*** GIVEN DATA Section Begins ***

/-- Base of page C17. -/
def C17.page : Nat := 0x510000
/-- LINK_EN (R314), RO. -/
def C17.linkEn : Nat := 0x510100
/-- LINK_EVT (R314), RC. -/
def C17.linkEvt : Nat := 0x510104
/-- LINK_CFG (R314), RW (T). -/
def C17.linkCfg (l : Nat) : Nat := 0x510200 + 0x80 * l
/-- LINK_ID (R314), RW (T). -/
def C17.linkId (l : Nat) : Nat := 0x510204 + 0x80 * l
/-- SUB_PEER (R314), RW (T). -/
def C17.subPeer (l : Nat) : Nat := 0x510208 + 0x80 * l
/-- REORDER (R314), RW (T). -/
def C17.reorder (l : Nat) : Nat := 0x51020C + 0x80 * l
/-- HEALTH0 (R314), RW (T). -/
def C17.health0 (l : Nat) : Nat := 0x510210 + 0x80 * l
/-- HEALTH1 (R314), RW (T). -/
def C17.health1 (l : Nat) : Nat := 0x510214 + 0x80 * l
/-- HEALTH2 (R314), RW (T). -/
def C17.health2 (l : Nat) : Nat := 0x510218 + 0x80 * l
/-- RETX_TO (R314), RW (T). -/
def C17.retxTo (l : Nat) : Nat := 0x51021C + 0x80 * l
/-- STEER_LO (R314), RW (T). -/
def C17.steerLo (l : Nat) : Nat := 0x510220 + 0x80 * l
/-- STEER_HI (R314), RW (T). -/
def C17.steerHi (l : Nat) : Nat := 0x510224 + 0x80 * l
/-- KEY_SEL (R314), WG (T). -/
def C17.keySel (l : Nat) : Nat := 0x510228 + 0x80 * l
/-- KEY_CFG (R314), RW (T). -/
def C17.keyCfg (l : Nat) : Nat := 0x51022C + 0x80 * l
/-- MEMBER_STAT (R314), RO. -/
def C17.memberStat (l : Nat) : Nat := 0x510230 + 0x80 * l
/-- SEQ_STAT (R314), RO. -/
def C17.seqStat (l : Nat) : Nat := 0x510234 + 0x80 * l
/-- INFLIGHT (R314), RO. -/
def C17.inflight (l : Nat) : Nat := 0x510238 + 0x80 * l
/-- TX_CNT (R314), RC. -/
def C17.txCnt (l : Nat) : Nat := 0x51023C + 0x80 * l
/-- RX_CNT (R314), RC. -/
def C17.rxCnt (l : Nat) : Nat := 0x510240 + 0x80 * l
/-- REORD_CNT (R314), RC. -/
def C17.reordCnt (l : Nat) : Nat := 0x510244 + 0x80 * l
/-- FAIL_CNT (R314), RC. -/
def C17.failCnt (l : Nat) : Nat := 0x510248 + 0x80 * l
/-- SEC_CNT (R314), RC. -/
def C17.secCnt (l : Nat) : Nat := 0x51024C + 0x80 * l
/-- LAST_FAIL_S (R314), RO. -/
def C17.lastFailS (l : Nat) : Nat := 0x510250 + 0x80 * l
/-- LAST_FAIL_NS (R314), RO. -/
def C17.lastFailNs (l : Nat) : Nat := 0x510254 + 0x80 * l
/-- FAIL_TIME (R314), RO. -/
def C17.failTime (l : Nat) : Nat := 0x510258 + 0x80 * l
/-- ACT_S (R314), RW. -/
def C17.actS (i : Nat) : Nat := 0x510700 + 0x20 * i
/-- ACT_NS (R314), RW. -/
def C17.actNs (i : Nat) : Nat := 0x510704 + 0x20 * i
/-- ACT_DESC (R314), RW. -/
def C17.actDesc (i : Nat) : Nat := 0x510708 + 0x20 * i
/-- ACT_ARM (R314), WG. -/
def C17.actArm (i : Nat) : Nat := 0x51070C + 0x20 * i
/-- ACT_STAT (R314), RO. -/
def C17.actStat (i : Nat) : Nat := 0x510710 + 0x20 * i

/-- Base of page E1. -/
def E1.page : Nat := 0x810000
/-- PM_CFG (R126), RW. -/
def E1.pmCfg : Nat := 0x810100
/-- DIE_ROLE (R126), RW. -/
def E1.dieRole : Nat := 0x810104
/-- RST_CAUSE (R126), RO. -/
def E1.rstCause : Nat := 0x810108
/-- OSC_STAT (R126), RO. -/
def E1.oscStat : Nat := 0x81010C
/-- TRANS_TIME (R126), RO. -/
def E1.transTime : Nat := 0x810110
/-- SUP_WARN_ACT (R126), RO. -/
def E1.supWarnAct : Nat := 0x810114
/-- SUP_MON_STAT (R126), RO. -/
def E1.supMonStat (m : Nat) : Nat := 0x810200 + 0x10 * m
/-- SUP_LAST_DUR (R126), RO. -/
def E1.supLastDur (m : Nat) : Nat := 0x810204 + 0x10 * m
/-- SUP_LAST_MIN (R126), RO. -/
def E1.supLastMin (m : Nat) : Nat := 0x810208 + 0x10 * m

/-- Base of page E2. -/
def E2.page : Nat := 0x820000
/-- ST_CFG (R127), WG. -/
def E2.stCfg : Nat := 0x820100
/-- ST_RESULT (R127), RO. -/
def E2.stResult (d : Nat) : Nat := 0x820200 + 0x10 * d
/-- ST_DETAIL (R127), RO. -/
def E2.stDetail (d : Nat) : Nat := 0x820204 + 0x10 * d
/-- ST_SLICE_FAIL (R127), RO. -/
def E2.stSliceFail (d : Nat) : Nat := 0x820208 + 0x10 * d
/-- ST_RUNS (R127), RO. -/
def E2.stRuns (d : Nat) : Nat := 0x82020C + 0x10 * d

/-- Base of page E3. -/
def E3.page : Nat := 0x830000
/-- RF_CTRL (R159), RW. -/
def E3.rfCtrl : Nat := 0x830100
/-- RF_CMD (R159), WO. -/
def E3.rfCmd : Nat := 0x830104
/-- RF_STATE (R159), RO. -/
def E3.rfState : Nat := 0x830108
/-- CHAN0_KHZ (R159), RW (T). -/
def E3.chan0Khz : Nat := 0x83010C
/-- CHAN_SEL (R159), RW (T). -/
def E3.chanSel : Nat := 0x830110
/-- SEARCH_EN (R159), RW (T). -/
def E3.searchEn : Nat := 0x830114
/-- RX_CFG (R159), RW (T). -/
def E3.rxCfg : Nat := 0x830118
/-- TX_CFG (R159), RW (T). -/
def E3.txCfg : Nat := 0x83011C
/-- TX_FRAME (R159), RW. -/
def E3.txFrame : Nat := 0x830120
/-- TX_PHY (R159), RW. -/
def E3.txPhy : Nat := 0x830124
/-- TX_STAT (R159), RO. -/
def E3.txStat : Nat := 0x830128
/-- TUNER_CFG (R159), RW. -/
def E3.tunerCfg : Nat := 0x83012C
/-- TUNER_STAT (R159), RO. -/
def E3.tunerStat : Nat := 0x830130
/-- AFC_CFG (R159), RW. -/
def E3.afcCfg : Nat := 0x830134
/-- AFC_TRIM (R159), RO. -/
def E3.afcTrim : Nat := 0x830138
/-- CAL_STAT (R159), RO. -/
def E3.calStat : Nat := 0x83013C
/-- ED_CFG (R159), RW. -/
def E3.edCfg : Nat := 0x830140
/-- ED_RESULT (R159), RO. -/
def E3.edResult : Nat := 0x830144
/-- RSSI_NOW (R159), RO. -/
def E3.rssiNow : Nat := 0x830148
/-- ANT_DELAY (R159), RW. -/
def E3.antDelay : Nat := 0x83014C
/-- RX_RING_BASE (R159), RW. -/
def E3.rxRingBase : Nat := 0x830150
/-- RX_RING_SIZE (R159), RW. -/
def E3.rxRingSize : Nat := 0x830154
/-- RX_RING_HEAD (R159), RO. -/
def E3.rxRingHead : Nat := 0x830158
/-- RX_RING_TAIL (R159), RW. -/
def E3.rxRingTail : Nat := 0x83015C
/-- FALSE_DET_CNT (R159), RC. -/
def E3.falseDetCnt : Nat := 0x830160
/-- CAPTURE_CNT (R159), RC. -/
def E3.captureCnt : Nat := 0x830164
/-- DROP_CNT (R159), RC. -/
def E3.dropCnt : Nat := 0x830168
/-- MODE_CFG (R159), RW (T). -/
def E3.modeCfg (k : Nat) : Nat := 0x830180 + 0x4 * k
/-- ACT_S (R159), RW. -/
def E3.actS (i : Nat) : Nat := 0x830200 + 0x20 * i
/-- ACT_NS (R159), RW. -/
def E3.actNs (i : Nat) : Nat := 0x830204 + 0x20 * i
/-- ACT_DESC (R159), RW. -/
def E3.actDesc (i : Nat) : Nat := 0x830208 + 0x20 * i
/-- ACT_FRAME (R159), RW. -/
def E3.actFrame (i : Nat) : Nat := 0x83020C + 0x20 * i
/-- ACT_ARM (R159), WG. -/
def E3.actArm (i : Nat) : Nat := 0x830210 + 0x20 * i
/-- ACT_STAT (R159), RO. -/
def E3.actStat (i : Nat) : Nat := 0x830214 + 0x20 * i

/-- Base of page E4. -/
def E4.page : Nat := 0x840000
/-- MESH_CFG (R197), RW (T). -/
def E4.meshCfg : Nat := 0x840100
/-- PAN_ID (R197), RW (T). -/
def E4.panId : Nat := 0x840104
/-- MESH_ADDR (R197), RO. -/
def E4.meshAddr : Nat := 0x840108
/-- EUI_LO (R197), RO. -/
def E4.euiLo : Nat := 0x84010C
/-- EUI_HI (R197), RO. -/
def E4.euiHi : Nat := 0x840110
/-- BCN_CFG (R197), RW (T). -/
def E4.bcnCfg : Nat := 0x840114
/-- PARENT_STAT (R197), RO. -/
def E4.parentStat : Nat := 0x840118
/-- POLL_CFG (R197), RW (T). -/
def E4.pollCfg : Nat := 0x84011C
/-- FLOOD_CFG (R197), RW (T). -/
def E4.floodCfg : Nat := 0x840120
/-- CSMA_CFG (R197), RW (T). -/
def E4.csmaCfg : Nat := 0x840124
/-- MESH_SEC (R197), RW (T). -/
def E4.meshSec : Nat := 0x840128
/-- KEY_SEL (R197), WG (T). -/
def E4.keySel : Nat := 0x84012C
/-- SCAN_CFG (R197), RW. -/
def E4.scanCfg : Nat := 0x840130
/-- GRACE_LEFT (R197), RO. -/
def E4.graceLeft : Nat := 0x840134
/-- CHILD_CNT (R197), RO. -/
def E4.childCnt : Nat := 0x840138
/-- TABLE_USE (R197), RO. -/
def E4.tableUse : Nat := 0x84013C
/-- SEEN_USE (R197), RO. -/
def E4.seenUse : Nat := 0x840140
/-- TX_FC (R197), RO. -/
def E4.txFc : Nat := 0x840144
/-- ADDR_CMD (R197), WO. -/
def E4.addrCmd : Nat := 0x840148
/-- BCN_CNT (R197), RC. -/
def E4.bcnCnt : Nat := 0x84014C
/-- DUP_CNT (R197), RC. -/
def E4.dupCnt : Nat := 0x840150
/-- FLOOD_CNT (R197), RC. -/
def E4.floodCnt : Nat := 0x840154
/-- INDQ_CNT (R197), RC. -/
def E4.indqCnt : Nat := 0x840158
/-- SEC_CNT (R197), RC. -/
def E4.secCnt : Nat := 0x84015C
/-- TXR_BASE (R197), RW. -/
def E4.txrBase : Nat := 0x840160
/-- TXR_SIZE (R197), RW. -/
def E4.txrSize : Nat := 0x840164
/-- TXR_HEAD (R197), RW. -/
def E4.txrHead : Nat := 0x840168
/-- TXR_TAIL (R197), RO. -/
def E4.txrTail : Nat := 0x84016C
/-- RXR_BASE (R197), RW. -/
def E4.rxrBase : Nat := 0x840170
/-- RXR_SIZE (R197), RW. -/
def E4.rxrSize : Nat := 0x840174
/-- RXR_HEAD (R197), RO. -/
def E4.rxrHead : Nat := 0x840178
/-- RXR_TAIL (R197), RW. -/
def E4.rxrTail : Nat := 0x84017C
/-- RXR_DROP (R197), RC. -/
def E4.rxrDrop : Nat := 0x840180
/-- HDR_BAD (R197), RC. -/
def E4.hdrBad : Nat := 0x840184
/-- ACT_S (R197), RW. -/
def E4.actS (i : Nat) : Nat := 0x840200 + 0x20 * i
/-- ACT_NS (R197), RW. -/
def E4.actNs (i : Nat) : Nat := 0x840204 + 0x20 * i
/-- ACT_DESC (R197), RW. -/
def E4.actDesc (i : Nat) : Nat := 0x840208 + 0x20 * i
/-- ACT_ARM (R197), WG. -/
def E4.actArm (i : Nat) : Nat := 0x84020C + 0x20 * i
/-- ACT_STAT (R197), RO. -/
def E4.actStat (i : Nat) : Nat := 0x840210 + 0x20 * i

/-- Base of page E5. -/
def E5.page : Nat := 0x850000
/-- EMB_CMD (R378), WO. -/
def E5.embCmd : Nat := 0x850100
/-- EMB_STAT (R378), RO. -/
def E5.embStat : Nat := 0x850104
/-- EMB_VER (R378), RO. -/
def E5.embVer : Nat := 0x850108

*** GIVEN DATA Section Ends ***

[TASK STATEMENT] Once the line containing "STEER_HI (R314), RW (T). -/" has been retyped, stop. Begin at the first line of the material and reproduce every line up to it exactly.

[YOUR SOLUTION]
/-- Base of page C17. -/
def C17.page : Nat := 0x510000
/-- LINK_EN (R314), RO. -/
def C17.linkEn : Nat := 0x510100
/-- LINK_EVT (R314), RC. -/
def C17.linkEvt : Nat := 0x510104
/-- LINK_CFG (R314), RW (T). -/
def C17.linkCfg (l : Nat) : Nat := 0x510200 + 0x80 * l
/-- LINK_ID (R314), RW (T). -/
def C17.linkId (l : Nat) : Nat := 0x510204 + 0x80 * l
/-- SUB_PEER (R314), RW (T). -/
def C17.subPeer (l : Nat) : Nat := 0x510208 + 0x80 * l
/-- REORDER (R314), RW (T). -/
def C17.reorder (l : Nat) : Nat := 0x51020C + 0x80 * l
/-- HEALTH0 (R314), RW (T). -/
def C17.health0 (l : Nat) : Nat := 0x510210 + 0x80 * l
/-- HEALTH1 (R314), RW (T). -/
def C17.health1 (l : Nat) : Nat := 0x510214 + 0x80 * l
/-- HEALTH2 (R314), RW (T). -/
def C17.health2 (l : Nat) : Nat := 0x510218 + 0x80 * l
/-- RETX_TO (R314), RW (T). -/
def C17.retxTo (l : Nat) : Nat := 0x51021C + 0x80 * l
/-- STEER_LO (R314), RW (T). -/
def C17.steerLo (l : Nat) : Nat := 0x510220 + 0x80 * l
/-- STEER_HI (R314), RW (T). -/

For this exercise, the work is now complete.